**ENTRIES SUPPLIED:**
/-- `inject mem M sram ADDR BIT KIND`: `MI_INJADDR`, then `MI_INJECT`. -/
def State.monInjectMem (s : State) (m mem addr bit kind : List Byte) : MonOutcome :=
  let dram := wordNum mem == txtDram
  match mastCodeOf m, numberOf addr, numberOf bit, numberOf kind with
  | some m, some a, some bit, some kind =>
    if !(dram || wordNum mem == txtSram) || decide (2 ^ 32 ≤ a) || decide (7 < bit) || decide (kind = 0 ∨ 2 < kind) then (s, 2, [])
    else
      let s := s.putF .agreed fMiInjaddrAddr (a / 8)
      let s := s.memInject (Mast.ofCode m) dram bit kind (a / 8 * 8)
      let r := s.getF .agreed fMiInjstatResult
      (s, if r = 1 then 0 else 5, if r = 1 then [] else [(0, r)])
  | _, _, _, _ => (s, 2, [])

/-- MON_INJECT (R97, R387). -/
def execMonInject (t : Nat) (s : State) : Result :=
  ok ((s.advance t).monRun .inject .service monModes fun s args =>
    match args with
    | [k, m, t, c, n] => if wordNum k = txtTriad then s.monInjectTriad m t c n else (s, 2, [])
    | [k, m, r, a, b, n] => if wordNum k = txtMem then s.monInjectMem m r a b n else (s, 2, [])
    | _ => (s, 2, []))

/-- MON_STEP: a forced step to SEC and NS (R158). -/
def execMonStep (t : Nat) (s : State) : Result :=
  ok ((s.advance t).monRun .step .session [.service, .stop] fun s args =>
    match numbersOf args with
    | some [x, ns] =>
      if 2 ^ 64 ≤ x ∨ sec ≤ ns then (s, 2, [])
      else
        let s := s.putF .agreed fTbStepnsValue ns
        let s := (s.putF .agreed fTbStepsloValue (x % 2 ^ 32)).putF .agreed fTbStepshiValue (x / 2 ^ 32)
        (after (execForcedStep s.now s.all 0x5453 s) s, 0, [])
    | _ => (s, 2, []))

/-- MON_SILCLR: every mast's silence record (R95). -/
def execMonSilclr (t : Nat) (s : State) : Result :=
  ok ((s.advance t).monRun .silclr .session [.service, .stop] (plain fun s =>
    ((s.voters.filter s.triadRuns).foldl (fun s m => s.silClr m 0x54430000) s, 0, [])))

/-- MON_SYSLOG: the EL_ export registers; `store` is the settings store with the matching records (R403). (DEDUCED, log entry 90) -/
def execMonSyslog (t : Nat) (store : List Byte) (s : State) : Result :=
  ok ((s.advance t).monRun .syslog .service monModes fun s args =>
    let save := fun (s : State) => (s.writeStore fun _ => store, 0, [])
    match args with
    | [w] => if wordNum w = txtOff then save (s.putF .agreed fElExportEnable 0) else (s, 2, [])
    | [w, v] =>
      match numberOf v with
      | some n =>
        if wordNum w = txtRate ∧ 1 ≤ n ∧ n ≤ 1000 then save (s.putF .agreed fElExportRate n)
        else if wordNum w = txtSev ∧ 2 ≤ n ∧ n ≤ 7 then save (s.putF .agreed fElExportSevmax n)
        else (s, 2, [])
      | none => (s, 2, [])
    | [a, p, i] =>
      match addressOf a, numberOf p, numberOf i with
      | some a, some p, some i =>
        if 65535 < p ∨ i = 0 ∨ 2 < i then (s, 2, [])
        else
          let s := (s.putF .agreed fElDestIp a).putF .agreed fElDestportPort p
          save ((s.putF .agreed fElDestportIf i).putF .agreed fElExportEnable 1)
      | _, _, _ => (s, 2, [])
    | _ => (s, 2, []))

/-! ## Files, updates and keys (R397 to R402, R421) -/

/-- What `UP_CMDSTAT` says of the update command just made. -/
def State.upOutcome (s : State) : MonOutcome :=
  let r := s.getF .agreed fUpCmdstatResult
  if r = 1 then (s, 0, []) else if r = 2 then (s, 4, [])
  else (s, 5, [(0, r), (1, s.getF .agreed fUpCmdstatReason)])

/-- A file is awaited on the port: the command's line is taken and answered once the file has come. -/
def State.monFile (s : State) (c : MonCmd) (acc : MonAccess) (modes : List Mode) (x : List (List Byte) → Option Transfer) : State :=
  match s.monTake c with
  | none => s
  | some (s, args) =>
    let bar := s.monBar acc modes
    if bar ≠ 0 then s.monDone c acc bar []
    else if s.mon.transfer.isSome then s.monDone c acc 6 []
    else
      match x args with
      | some f => { s with mon := { s.mon with transfer := some f } }
      | none => s.monDone c acc 2 []
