/-- A frame that has passed with a good FCS: on the medium until its end, and counted (R115, R161). (DEDUCED, log entry 53) -/
def State.sendFrame (s : State) (u : Nat) (x : UnitFrame) (passed : Nat) : State :=
  let s := s.dropFrame u x (some passed) false
  let v := s.unit u
  let wire := (v.wire.filter fun w => decide (s.now < w.upTo)) ++ [{ frame := x, upTo := s.frameEnd u x.frame }]
  let s := s.setUnit u { v with sentGood := v.sentGood + 1, wire := wire }
  let s := if u < 2 then (s.wrapF .agreed (npF fNpTxokCount x.frame.port) 1).darken x.frame.port else s
  match x.frame.stamp with
  | some id => if u < 2 then s.captureStamp x.frame.port id s.moduleTime else s
  | none => s

/-- The selector passes a frame and checks it (R115, R116); `damaged` says that the bytes on the medium differ from the
owner's copy. A frame whose owner is deposed is cut and stays first for the new owner (R118); one that only one other mast has
deposited differently ends with a bad FCS and has left the queue. -/
def State.passFrame (s : State) (u : Nat) (x : UnitFrame) (damaged : Bool) : State :=
  let owner := (s.unit u).owner
  let passed := match x.copies.get owner with | some f => frameDigest f.bytes | none => 0
  let others := s.otherDeposits u x
  let same := fun (d : Nat) => !damaged && d == passed
  if others.any fun d => same d.2 then (s.sendFrame u x passed).judgeDigests u owner same others
  else
    let s := if others.length = 2 then s else s.dropFrame u x (if damaged then none else some passed) false
    let v := s.unit u
    let s := s.setUnit u { v with sentBad := v.sentBad + 1 }
    (s.incF .agreed (fLmTxabortMismatch.plus (4 * u)) 1).judgeDigests u owner same others

/-- FRAME_LAUNCH (R310 to R312, R115, R116): the next frame of a port of unit `u` starts, or is discarded at its launch time. -/
def execFrameLaunch (t : Nat) (u port : Nat) (damaged : Bool) (s : State) : Result :=
  let s := s.advance t
  if 8 ≤ u || s.lane.mute || !s.owned u then ok s
  else
    match (if u < 2 then s.missedLaunch u port else none) with
    | some (x, kind) => ok (s.lateFrame u x kind)
    | none =>
      match s.nextFrame u port with
      | some x => ok (s.passFrame u x damaged)
      | none => ok s

/-! ## Slots of the door buses (R201, R209) -/

/-- A unit's owner whose exit check has failed yields it before the frame starts (R148, R117). -/
def State.yieldNow (s : State) (u : Nat) (m : Mast) : State :=
  let l := { s.lane with active := s.lane.active.set m false }
  match ((l.ownerPositions (s.getF .agreed fLmOwnprefPref))[u]?).join with
  | some p => s.handOver u (l.holder p) false
  | none => s

/-- A channel of a slot's frame: an owner whose check fails yields, and the selector passes the owner's frame if another mast's
deposit agrees with it (R15, R115, R148). -/
def State.slotChannel (s : State) (u : Nat) (fails : Mast → Bool) : State × Bool :=
  let s := if fails (s.unit u).owner then s.yieldNow u (s.unit u).owner else s
  let o := (s.unit u).owner
  (s, !s.lane.mute && s.owned u && !fails o && s.voters.any fun m => m != o && (s.mast m).alive && !fails m)

/-- FB_SLOT_TRANSMIT (R147, R148, R201, R209): a module slot's frame is sent on both channels. `damaged` names the masts whose copy
of the item fails its exit check; they deposit nothing. -/
def execFbSlotTransmit (t : Nat) (b slot : Nat) (damaged : Per Bool) (s : State) : Result :=
  let s := s.advance t
  let x := s.bus b
  match x.sched, x.slot slot with
  | some sc, some e =>
    let granted := sc.slots.any fun g => g.kind == .spareIn && g.link == slot &&
      match x.grant g.slot with | some q => q.first.isSome | none => false
    let own := e.kind == .masterOut || (e.kind == .spareOut && granted)
    if !own || x.state == .off || 1 < b then ok s
    else
      let (typ, payload) := s.slotContent b e
      let item := s.lane.inForce.find? fun i => i.source == 0xA000 + 0x100 * b + e.slot
      let wrong := match item with | some i => !e.gated && i.len == e.payload && !i.tagOk | none => false
      let fails := fun (m : Mast) => typ == 2 && (damaged.get m || wrong)
      let s := match item with
        | some i => s.voters.foldl (fun (s : State) m => if fails m then s.exitFail m i else s) s
        | none => s
      let (s, onX) := s.slotChannel (2 + 2 * b) fails
      let (s, onY) := s.slotChannel (3 + 2 * b) fails
      if !(onX || onY) then ok s
      else
        let x := s.bus b
        let frame := fbFrame 0 slot (x.cycle % 65536) typ x.state.code sc.schedId payload
        let d := x.slotData slot
        let d := if typ = 2 ∧ !e.gated then { d with sent := some payload } else d
        ok (s.setBus b { (x.setSlot d) with lastSent := frame })
  | _, _ => ok s

/-- The transmit units that send what a ring holds (R114, R301, R303, R310). -/
def State.ringUnits (s : State) (n : Nat) (portOnly : Bool) (value : List Byte) : List Nat :=
  if n < 32 then (s.net.sendPorts (n / 8 + 1) portOnly value).map fun p => planeOf p - 1 else [if n = 116 then 6 else 7]

/-- TRANSMIT_DESCRIPTOR (R333): the block takes the descriptor at CONS, checks it and its tag, writes STATUS and advances
CONS. `outcome` is how the sending ended for a descriptor that passes: 0 sent, 1 late, 2 gate closed, 3 unconfirmed,
4 digest mismatch. Ring 116 passes posted writes to the bridge (R361), ring 119 shared-variable blocks to the stay link
(R371). (DESIGN CHOICE, log entry 59) -/
def execTransmitDescriptor (t : Nat) (m : Mast) (n outcome : Nat) (s : State) : Result :=
  let s := s.advance t
  if !s.triadRuns m || !ringSoft n || !s.ringOn m n || s.ringProd m n == s.ringCons m n then ok s
  else
    let cons := s.ringCons m n
    let a := s.ringSlot m n cons
    let d := (s.mast m).mem.readBytes a 32
    let item := s.txItem m d
    let r := match s.txCheck m n d with | 0 => outcome % 5 | e => e
    let s := if r = 5 then s.raiseLimited (2 ^ m.code) (n * 4 + m.code) evQmDescErr n (cons % s.ringSize m n)
             else if r = 6 then (s.ringUnits n (bitOf (fieldAt d 8 4) 3) item.value).foldl (fun s u => s.yieldUnit u m) (s.exitFail m item)
             else if n = 116 ∧ r = 0 then s.queuedWrite m item
             else if n = 119 ∧ r = 0 then s.slQueue m item.value
             else s
    let s := s.fabricStore m (a + 0x14) (natLe 4 (1 + 2 * r))
    let s := s.putF (.mast m) (ringF fQmRingConsCons n) ((cons + 1) % 65536)
    let s := s.interrupt m (s.getF (.mast m) (ringF fQmRingCfgIrq n)) n
    ok (if bitOf (fieldAt d 8 4) 2 then s.interrupt m 2 n else s)

end Sys2Proof.Machine
end

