/-- Three equal vectors, and two equal running ones during a resync, are passed on and change nothing else. For every
triple triad that runs with fewer starts in the last second than RESYNC_LIMIT: a core in the minority, not restored
within the last 1 ms, begins a resync while the majority is passed on; a self test that passes marks it, and the
resync point with a right CRC restores the core, counts it in the mast's resync count and raises CORE_RESYNC with
the time it took. In SERVICE an agreed injection of an output bit has the effect of such a minority, and the others,
which is their effect, take the target fail-silent with causes 2, 3 and 1; without agreement the result is 3,
outside SERVICE 2, and nothing else changes. A die temperature is shown; above 145 degrees it raises MAST_TEMP_HIGH
once, below 140 degrees it may do so again, above 160 degrees the mast goes fail-silent with cause 0x0B. The last
word of a silent mast raises MAST_SILENT with its WHO and cause. Completion: for every state and operands that meet
the stated conditions on them alone, exec answers the next state of the own effect of triadVoteDisagree
(TRIAD_VOTE_DISAGREE), resyncSelftestDone (RESYNC_SELFTEST_DONE), resyncPoint (RESYNC_POINT), tdInjectOutputBit
(TD_INJECT_OUTPUT_BIT), tdInjectInputParity (TD_INJECT_INPUT_PARITY), tdInjectOutputParity
(TD_INJECT_OUTPUT_PARITY), tdInjectVoter (TD_INJECT_VOTER), dieTemperatureCrossing (DIE_TEMPERATURE_CROSSING),
lastWordReceived (LAST_WORD_RECEIVED). -/
def Obligations.TriadResyncAndInjection : Prop :=
  (∀ (t : Nat) (m : Mast) (tr : Triad) (x : BitVec 64) (s : State), s.triadRuns m = true → ((s.mast m).triad
   tr).resync = none → ∃ s', exec (.triadVoteDisagree t m tr x x x) s = .next s' ∧ s'.masts = s.masts.set m ((s.mast
   m).setTriad tr { (s.mast m).triad tr with passed := x }) ∧ sameBut [.masts] (s.advance t) s') ∧
  (∀ (t : Nat) (m : Mast) (tr : Triad) (r : Resync) (x y z v : BitVec 64) (s : State), s.triadRuns m = true →
   ((s.mast m).triad tr).resync = some r → runningPair r.core x y z = (v, v) → ∃ s', exec (.triadVoteDisagree t m tr
   x y z) s = .next s' ∧ s'.masts = s.masts.set m ((s.mast m).setTriad tr { (s.mast m).triad tr with passed := v })
   ∧ sameBut [.masts] (s.advance t) s') ∧
  (∀ (t : Nat) (m : Mast) (tr : Triad) (x y z : BitVec 64) (core : Nat) (s : State), s.triadRuns m = true → ((s.mast
   m).triad tr).resync = none → (∀ x ∈ ((s.mast m).triad tr).restored, x.1 = core → x.2.1 + 1000000 < max s.now t) →
   ((core = 0 ∧ y = z ∧ x ≠ y) ∨ (core = 1 ∧ x = z ∧ y ≠ x) ∨ (core = 2 ∧ x = y ∧ z ≠ x)) → ((s.mast m).triad
   tr).starts.length < s.getF .agreed fTdCtrlResyncLimit → ∃ s', exec (.triadVoteDisagree t m tr x y z) s = .next s'
   ∧ s'.masts = s.masts.set m ((s.mast m).setTriad tr
   { (s.mast m).triad tr with resync := some ⟨core, max s.now t, max s.now t, false⟩,
                              starts := max s.now t :: ((s.mast m).triad tr).starts.filter (fun a => decide (max s.now t < a + 1000000000)),
                              restored := ((s.mast m).triad tr).restored.filter (fun r => r.1 != core),
                              passed := if core = 0 then y else x })
   ∧ regsBut [(.mast m, rTdStat)] s s' ∧ sameBut [.masts, .regs] (s.advance t) s') ∧
  (∀ (t : Nat) (m : Mast) (tr : Triad) (r : Resync) (s : State), s.triadRuns m = true → (((s.mast m).triad
   tr).resync = some r ∧ r.tested = false) → ∃ s', exec (.resyncSelftestDone t m tr true) s = .next s' ∧ s'.masts =
   s.masts.set m ((s.mast m).setTriad tr { (s.mast m).triad tr with resync := some { r with tested := true } }) ∧
   regsBut [(.mast m, rTdStat)] s s' ∧ sameBut [.masts, .regs] (s.advance t) s') ∧
  (∀ (t : Nat) (m : Mast) (tr : Triad) (r : Resync) (s : State), s.triadRuns m = true → (((s.mast m).triad
   tr).resync = some r ∧ r.tested = true) → ∃ s', exec (.resyncPoint t m tr true) s = .next s' ∧ s'.masts =
   s.masts.set m ((s.mast m).setTriad tr
   { (s.mast m).triad tr with resync := none,
                              restored := (r.core, max s.now t, r.firstOut) :: ((s.mast m).triad tr).restored.filter (fun x => x.1 != r.core) })
   ∧ raised s' (2 ^ m.code) evCoreResync (whoOf m tr r.core) ((max s.now t - r.began) / 1000) ∧ s'.getF .agreed
   fTdLastrsKind = 1 ∧ s'.getF .agreed (resyncCount m tr) = min 65535 (s.getF .agreed (resyncCount m tr) + 1) ∧
   regsBut [(.mast m, rTdStat), (.agreed, rTdLastrs), (.agreed, (resyncCount m tr).addr)] s s' ∧ sameBut [.masts,
   .regs, .log] (s.advance t) s') ∧
  (∀ (t : Nat) (m : Mast) (tr : Triad) (ok : Bool) (s : State), ((s.mast m).triad tr).resync.all (fun r =>
   !r.tested) = true → exec (.resyncPoint t m tr ok) s = .next (s.advance t)) ∧
  (∀ (t : Nat) (writers : Per Bool) (m : Mast) (tr : Triad) (core : Nat) (s : State), s.agreed writers = true →
   s.ctl.mode = .service → ((s.mast m).alive = true ∧ s.triadRuns m = true) → core ≤ 2 → ((s.mast m).triad
   tr).resync = none → (∀ x ∈ ((s.mast m).triad tr).restored, x.1 = core → x.2.1 + 1000000 < max s.now t) → ((s.mast
   m).triad tr).starts.length < s.getF .agreed fTdCtrlResyncLimit → ∃ s', exec (.tdInjectOutputBit t writers m tr
   core) s = .next s' ∧ s'.masts = s.masts.set m ((s.mast m).setTriad tr
   { (s.mast m).triad tr with resync := some ⟨core, max s.now t, max s.now t, false⟩,
                              starts := max s.now t :: ((s.mast m).triad tr).starts.filter (fun a => decide (max s.now t < a + 1000000000)),
                              restored := ((s.mast m).triad tr).restored.filter (fun r => r.1 != core) })
   ∧ s'.getF .agreed fTdInjstatResult = 1 ∧ raised s' s.lane.active.mask evInjectDone (injectLast m tr core 1) 0 ∧
   regsBut [(.agreed, rTdInjstat), (.mast m, rTdStat)] s s') ∧
  (∀ (t : Nat) (writers : Per Bool) (m : Mast) (tr : Triad) (core : Nat) (s : State), s.agreed writers = true →
   s.ctl.mode = .service → 2 < core → ∃ s', exec (.tdInjectOutputBit t writers m tr core) s = .next s' ∧ s'.getF
   .agreed fTdInjstatResult = 2 ∧ regsBut [(.agreed, rTdInjstat)] s s' ∧ sameBut [.regs] (s.advance t) s') ∧
  (∀ (t : Nat) (writers : Per Bool) (m : Mast) (tr : Triad) (core : Nat) (s : State), s.agreed writers = true →
   s.ctl.mode = .service → ((s.mast m).alive = true ∧ s.triadRuns m = true) → core ≤ 2 → ∃ s', exec
   (.tdInjectInputParity t writers m tr core) s = .next s' ∧ wentSilent s s' m 2 ∧ fieldAt (recordOf s' m) 4 4 =
   whoOf m tr core ∧ s'.getF .agreed fTdInjstatResult = 1 ∧ raised s' s.lane.active.mask evInjectDone (injectLast m
   tr core 2) 0) ∧
  (∀ (t : Nat) (writers : Per Bool) (m : Mast) (tr : Triad) (core : Nat) (s : State), s.agreed writers = true →
   s.ctl.mode = .service → ((s.mast m).alive = true ∧ s.triadRuns m = true) → core ≤ 2 → ∃ s', exec
   (.tdInjectOutputParity t writers m tr core) s = .next s' ∧ wentSilent s s' m 3 ∧ fieldAt (recordOf s' m) 4 4 =
   whoOf m tr core ∧ s'.getF .agreed fTdInjstatResult = 1 ∧ raised s' s.lane.active.mask evInjectDone (injectLast m
   tr core 3) 0) ∧
  (∀ (t : Nat) (writers : Per Bool) (m : Mast) (tr : Triad) (core : Nat) (s : State), s.agreed writers = true →
   s.ctl.mode = .service → ((s.mast m).alive = true ∧ s.triadRuns m = true) → core ≤ 2 → ∃ s', exec (.tdInjectVoter
   t writers m tr core) s = .next s' ∧ wentSilent s s' m 1 ∧ fieldAt (recordOf s' m) 4 4 = whoOf m tr 0 ∧ s'.getF
   .agreed fTdInjstatResult = 1 ∧ raised s' s.lane.active.mask evInjectDone (injectLast m tr core 4) 0) ∧
  (∀ (t : Nat) (writers : Per Bool) (m : Mast) (tr : Triad) (core : Nat) (s : State), s.agreed writers = false → ∃
   s', exec (.tdInjectOutputBit t writers m tr core) s = .next s' ∧ s'.getF .agreed fTdInjstatResult = 3 ∧ regsBut
   [(.agreed, rTdInjstat)] s s' ∧ sameBut [.regs] (s.advance t) s') ∧
  (∀ (t : Nat) (writers : Per Bool) (m : Mast) (tr : Triad) (core : Nat) (s : State), s.agreed writers = true →
   s.ctl.mode ≠ .service → core ≤ 2 → ∃ s', exec (.tdInjectOutputBit t writers m tr core) s = .next s' ∧ s'.getF
   .agreed fTdInjstatResult = 2 ∧ regsBut [(.agreed, rTdInjstat)] s s' ∧ sameBut [.regs] (s.advance t) s') ∧
  (∀ (t : Nat) (writers : Per Bool) (m : Mast) (tr : Triad) (core : Nat) (s : State), s.agreed writers = false → ∃
   s', exec (.tdInjectInputParity t writers m tr core) s = .next s' ∧ s'.getF .agreed fTdInjstatResult = 3 ∧ regsBut
   [(.agreed, rTdInjstat)] s s' ∧ sameBut [.regs] (s.advance t) s') ∧
  (∀ (t : Nat) (writers : Per Bool) (m : Mast) (tr : Triad) (core : Nat) (s : State), s.agreed writers = true →
   s.ctl.mode ≠ .service → core ≤ 2 → ∃ s', exec (.tdInjectInputParity t writers m tr core) s = .next s' ∧ s'.getF
   .agreed fTdInjstatResult = 2 ∧ regsBut [(.agreed, rTdInjstat)] s s' ∧ sameBut [.regs] (s.advance t) s') ∧
  (∀ (t : Nat) (writers : Per Bool) (m : Mast) (tr : Triad) (core : Nat) (s : State), s.agreed writers = false → ∃
   s', exec (.tdInjectOutputParity t writers m tr core) s = .next s' ∧ s'.getF .agreed fTdInjstatResult = 3 ∧
   regsBut [(.agreed, rTdInjstat)] s s' ∧ sameBut [.regs] (s.advance t) s') ∧
  (∀ (t : Nat) (writers : Per Bool) (m : Mast) (tr : Triad) (core : Nat) (s : State), s.agreed writers = true →
   s.ctl.mode ≠ .service → core ≤ 2 → ∃ s', exec (.tdInjectOutputParity t writers m tr core) s = .next s' ∧ s'.getF
   .agreed fTdInjstatResult = 2 ∧ regsBut [(.agreed, rTdInjstat)] s s' ∧ sameBut [.regs] (s.advance t) s') ∧
  (∀ (t : Nat) (writers : Per Bool) (m : Mast) (tr : Triad) (core : Nat) (s : State), s.agreed writers = false → ∃
   s', exec (.tdInjectVoter t writers m tr core) s = .next s' ∧ s'.getF .agreed fTdInjstatResult = 3 ∧ regsBut
   [(.agreed, rTdInjstat)] s s' ∧ sameBut [.regs] (s.advance t) s') ∧
  (∀ (t : Nat) (writers : Per Bool) (m : Mast) (tr : Triad) (core : Nat) (s : State), s.agreed writers = true →
   s.ctl.mode ≠ .service → core ≤ 2 → ∃ s', exec (.tdInjectVoter t writers m tr core) s = .next s' ∧ s'.getF .agreed
   fTdInjstatResult = 2 ∧ regsBut [(.agreed, rTdInjstat)] s s' ∧ sameBut [.regs] (s.advance t) s') ∧
  (∀ (t : Nat) (m : Mast) (q : Int) (s : State), ((s.mast m).powered = true ∧ (s.mast m).silent = false) → (580 < q
   ∧ q ≤ 640) → s.getF (.mast m) fTdHealthTempWarn = 0 → ∃ s', exec (.dieTemperatureCrossing t m q) s = .next s' ∧
   s'.masts = s.masts.set m { s.mast m with dieTemp := q } ∧ s'.getF (.mast m) fTdHealthTemp = unsigned 16 q ∧
   s'.getF (.mast m) fTdHealthTempWarn = 1 ∧ raised s' (2 ^ m.code) evMastTempHigh m.code (unsigned 32 (q / 4)) ∧
   regsBut [(.mast m, rTdHealth)] s s' ∧ sameBut [.masts, .regs, .log] (s.advance t) s') ∧
  (∀ (t : Nat) (m : Mast) (q : Int) (s : State), ((s.mast m).powered = true ∧ (s.mast m).silent = false) → (560 ≤ q
   ∧ q ≤ 580 ∨ 560 ≤ q ∧ q ≤ 640 ∧ s.getF (.mast m) fTdHealthTempWarn = 1) → ∃ s', exec (.dieTemperatureCrossing t m
   q) s = .next s' ∧ s'.masts = s.masts.set m { s.mast m with dieTemp := q } ∧ s'.getF (.mast m) fTdHealthTemp =
   unsigned 16 q ∧ s'.getF (.mast m) fTdHealthTempWarn = s.getF (.mast m) fTdHealthTempWarn ∧ regsBut [(.mast m,
   rTdHealth)] s s' ∧ sameBut [.masts, .regs] (s.advance t) s') ∧
  (∀ (t : Nat) (m : Mast) (q : Int) (s : State), ((s.mast m).powered = true ∧ (s.mast m).silent = false) → q < 560 →
   ∃ s', exec (.dieTemperatureCrossing t m q) s = .next s' ∧ s'.masts = s.masts.set m { s.mast m with dieTemp := q }
   ∧ s'.getF (.mast m) fTdHealthTemp = unsigned 16 q ∧ s'.getF (.mast m) fTdHealthTempWarn = 0 ∧ regsBut [(.mast m,
   rTdHealth)] s s' ∧ sameBut [.masts, .regs] (s.advance t) s') ∧
  (∀ (t : Nat) (m : Mast) (q : Int) (s : State), ((s.mast m).powered = true ∧ (s.mast m).silent = false) → q > 640 →
   ∃ s', exec (.dieTemperatureCrossing t m q) s = .next s' ∧ (s'.mast m).silent = true ∧ (s'.mast m).held = true ∧
   fieldAt (recordOf s' m) 3 1 = 11 ∧ (∀ a, a < silenceAddr ∨ silenceAddr + 32 ≤ a → (s'.mast m).mem.readByte a =
   (s.mast m).mem.readByte a) ∧ (∀ o, o ≠ m → s'.mast o = s.mast o) ∧ (s.getF (.mast m) fTdHealthTempWarn = 0 →
   raised s' (2 ^ m.code) evMastTempHigh m.code (unsigned 32 (q / 4))) ∧ sameBut [.masts, .mem, .lane, .regs, .time,
   .log] (s.advance t) s') ∧
  (∀ (t : Nat) (obs snd : Mast) (record : List Byte) (s : State), (s.mast obs).alive = true → obs ≠ snd → (s.mast
   snd).silent = true → (s.mast snd).lastWord = some record → ∃ s', exec (.lastWordReceived t obs snd record) s =
   .next s' ∧ raised s' (2 ^ obs.code) evMastSilent (fieldAt record 4 4) (fieldAt record 3 1) ∧ sameBut [.log]
   (s.advance t) s') ∧
  (∀ (t : Nat) (obs snd : Mast) (record : List Byte) (s : State), ((s.mast snd).silent = false ∨ (s.mast
   snd).lastWord ≠ some record) → exec (.lastWordReceived t obs snd record) s = .next (s.advance t))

**WORK TO COMPLETE:** Every line above that holds the word "interrupt" is to be found and copied.

**RESPONSE BELOW:**
    let s := s.interrupt m (s.getF (.mast m) (ringF fQmRingCfgIrq n)) n
    ok (if bitOf (fieldAt d 8 4) 2 then s.interrupt m 2 n else s)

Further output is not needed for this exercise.